== LISTED RECORDS ==
-- ==== Sys2Proof/Machine/Reception.lean ====
section
/-! DEFINITION. The reception handler, access by access: RXIRQ (R244), DECODE (R200), CLKREAD (R221),
RECONCILE (R223). -/

namespace Sys2Proof.Machine

/-- The handler of interface `i` stands at `l`. -/
def irqAt (s : State) (i : Nat) (l : IrqLabel) : State := { s with irq := some ⟨i, l⟩ }

/-- The receive flags pending on interface `i` (R244 `flg:`). -/
def rxFlags (s : State) (i : Nat) : Word := regVal s i .iflag &&& rxValid s.cfg

/-- Where RXIRQ goes from `flg:` (R244): nothing valid is set, the queue has room, or it is full. The
lowest set bit is the mailbox served (R248). -/
def afterFlags (s : State) (i : Nat) : IrqLabel :=
  if rxFlags s i = 0 then .exit
  else if qlen s i < s.cfg.qCap then .csr (ctz (rxFlags s i))
  else .cnt (ctz (rxFlags s i))

/-- What DECODE returns from the words it read (R200). -/
def captureOf (cs : Word) (id : BitVec 29) (ws : List Word) : Capture where
  id := id
  dlc := csDlc cs
  payload := unpack ws (dlc2len (csDlc cs))
  ts16 := csTimestamp cs

/-- The next access of DECODE once `ws` are read: a further data word, or the clock (R200). -/
def afterWords (m : Nat) (cs : Word) (id : BitVec 29) (ws : List Word) : IrqLabel :=
  if ws.length < nwords (dlc2len (csDlc cs)) then .dr m cs id ws else .hi m (captureOf cs id ws)

/-- The Frame pushed: its `ts` is the reconciled time (R244 `psh:`). -/
def frameOf (c : Capture) (us : BitVec 64) : Frame where
  id := c.id
  dlc := c.dlc
  payload := c.payload
  ts := us

/-- `DISCARD[i] <- sat_inc_32(DISCARD[i])` (R244 `cnt:`, R246). -/
def countDiscard (s : State) (i : Nat) : State :=
  s.modInst i fun x => { x with discard := satInc32 x.discard }

/-- One access of the handler of interface `i` at label `l` (R244, R251). -/
def rxirqStep (s : State) (i : Nat) (l : IrqLabel) : State :=
  match l with
  | .flg => irqAt s i (afterFlags s i)
  | .csr m =>
    irqAt (mbRead s i m 0) i
      (if mtu < dlc2len (csDlc (mbVal s i m 0)) then .unl m else .idr m (mbVal s i m 0))
  | .idr m cs => irqAt (mbRead s i m 1) i (afterWords m cs (idOf (mbVal s i m 1)) [])
  | .dr m cs id ws =>
    irqAt (mbRead s i m (2 + ws.length)) i (afterWords m cs id (ws ++ [mbVal s i m (2 + ws.length)]))
  | .hi m c => irqAt s i (.lo m c s.clkHi)
  | .lo m c h => irqAt s i (.tmr m c (clockValue h s.clkLo))
  | .tmr m c clk =>
    irqAt (regRead s i .timer) i
      (.psh m (frameOf c (reconcile s.cfg clk ((regVal s i .timer).setWidth 16) c.ts16)))
  | .psh m f => irqAt (push s i f) i (.clr m)
  | .unl m => irqAt (regRead s i .timer) i (.clr m)
  | .cnt m => irqAt (countDiscard s i) i (.clr m)
  | .clr m => irqAt (regWrite s i .iflag (mbBit m)) i .exit
  | .exit => irqExit s

/-- The running handler makes its next access; no effect when none runs. -/
def irqStep (s : State) : State :=
  match s.irq with
  | none => s
  | some r => rxirqStep s r.inst r.label

end Sys2Proof.Machine
end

== WHAT THE TASK ASKS ==
For this exercise, all the data must be repeated exactly.

== ANSWER BELOW ==
-- ==== Sys2Proof/Machine/Reception.lean ====
section
/-! DEFINITION. The reception handler, access by access: RXIRQ (R244), DECODE (R200), CLKREAD (R221),
RECONCILE (R223). -/

namespace Sys2Proof.Machine

/-- The handler of interface `i` stands at `l`. -/
def irqAt (s : State) (i : Nat) (l : IrqLabel) : State := { s with irq := some ⟨i, l⟩ }

/-- The receive flags pending on interface `i` (R244 `flg:`). -/
def rxFlags (s : State) (i : Nat) : Word := regVal s i .iflag &&& rxValid s.cfg

/-- Where RXIRQ goes from `flg:` (R244): nothing valid is set, the queue has room, or it is full. The
lowest set bit is the mailbox served (R248). -/
def afterFlags (s : State) (i : Nat) : IrqLabel :=
  if rxFlags s i = 0 then .exit
  else if qlen s i < s.cfg.qCap then .csr (ctz (rxFlags s i))
  else .cnt (ctz (rxFlags s i))

/-- What DECODE returns from the words it read (R200). -/
def captureOf (cs : Word) (id : BitVec 29) (ws : List Word) : Capture where
  id := id
  dlc := csDlc cs
  payload := unpack ws (dlc2len (csDlc cs))
  ts16 := csTimestamp cs

/-- The next access of DECODE once `ws` are read: a further data word, or the clock (R200). -/
def afterWords (m : Nat) (cs : Word) (id : BitVec 29) (ws : List Word) : IrqLabel :=
  if ws.length < nwords (dlc2len (csDlc cs)) then .dr m cs id ws else .hi m (captureOf cs id ws)

/-- The Frame pushed: its `ts` is the reconciled time (R244 `psh:`). -/
def frameOf (c : Capture) (us : BitVec 64) : Frame where
  id := c.id
  dlc := c.dlc
  payload := c.payload
  ts := us

/-- `DISCARD[i] <- sat_inc_32(DISCARD[i])` (R244 `cnt:`, R246). -/
def countDiscard (s : State) (i : Nat) : State :=
  s.modInst i fun x => { x with discard := satInc32 x.discard }

/-- One access of the handler of interface `i` at label `l` (R244, R251). -/
def rxirqStep (s : State) (i : Nat) (l : IrqLabel) : State :=
  match l with
  | .flg => irqAt s i (afterFlags s i)
  | .csr m =>
    irqAt (mbRead s i m 0) i
      (if mtu < dlc2len (csDlc (mbVal s i m 0)) then .unl m else .idr m (mbVal s i m 0))
  | .idr m cs => irqAt (mbRead s i m 1) i (afterWords m cs (idOf (mbVal s i m 1)) [])
  | .dr m cs id ws =>
    irqAt (mbRead s i m (2 + ws.length)) i (afterWords m cs id (ws ++ [mbVal s i m (2 + ws.length)]))
  | .hi m c => irqAt s i (.lo m c s.clkHi)
  | .lo m c h => irqAt s i (.tmr m c (clockValue h s.clkLo))
  | .tmr m c clk =>
    irqAt (regRead s i .timer) i
      (.psh m (frameOf c (reconcile s.cfg clk ((regVal s i .timer).setWidth 16) c.ts16)))
  | .psh m f => irqAt (push s i f) i (.clr m)
  | .unl m => irqAt (regRead s i .timer) i (.clr m)
  | .cnt m => irqAt (countDiscard s i) i (.clr m)
  | .clr m => irqAt (regWrite s i .iflag (mbBit m)) i .exit
  | .exit => irqExit s

/-- The running handler makes its next access; no effect when none runs. -/
def irqStep (s : State) : State :=
  match s.irq with
  | none => s
  | some r => rxirqStep s r.inst r.label

end Sys2Proof.Machine
end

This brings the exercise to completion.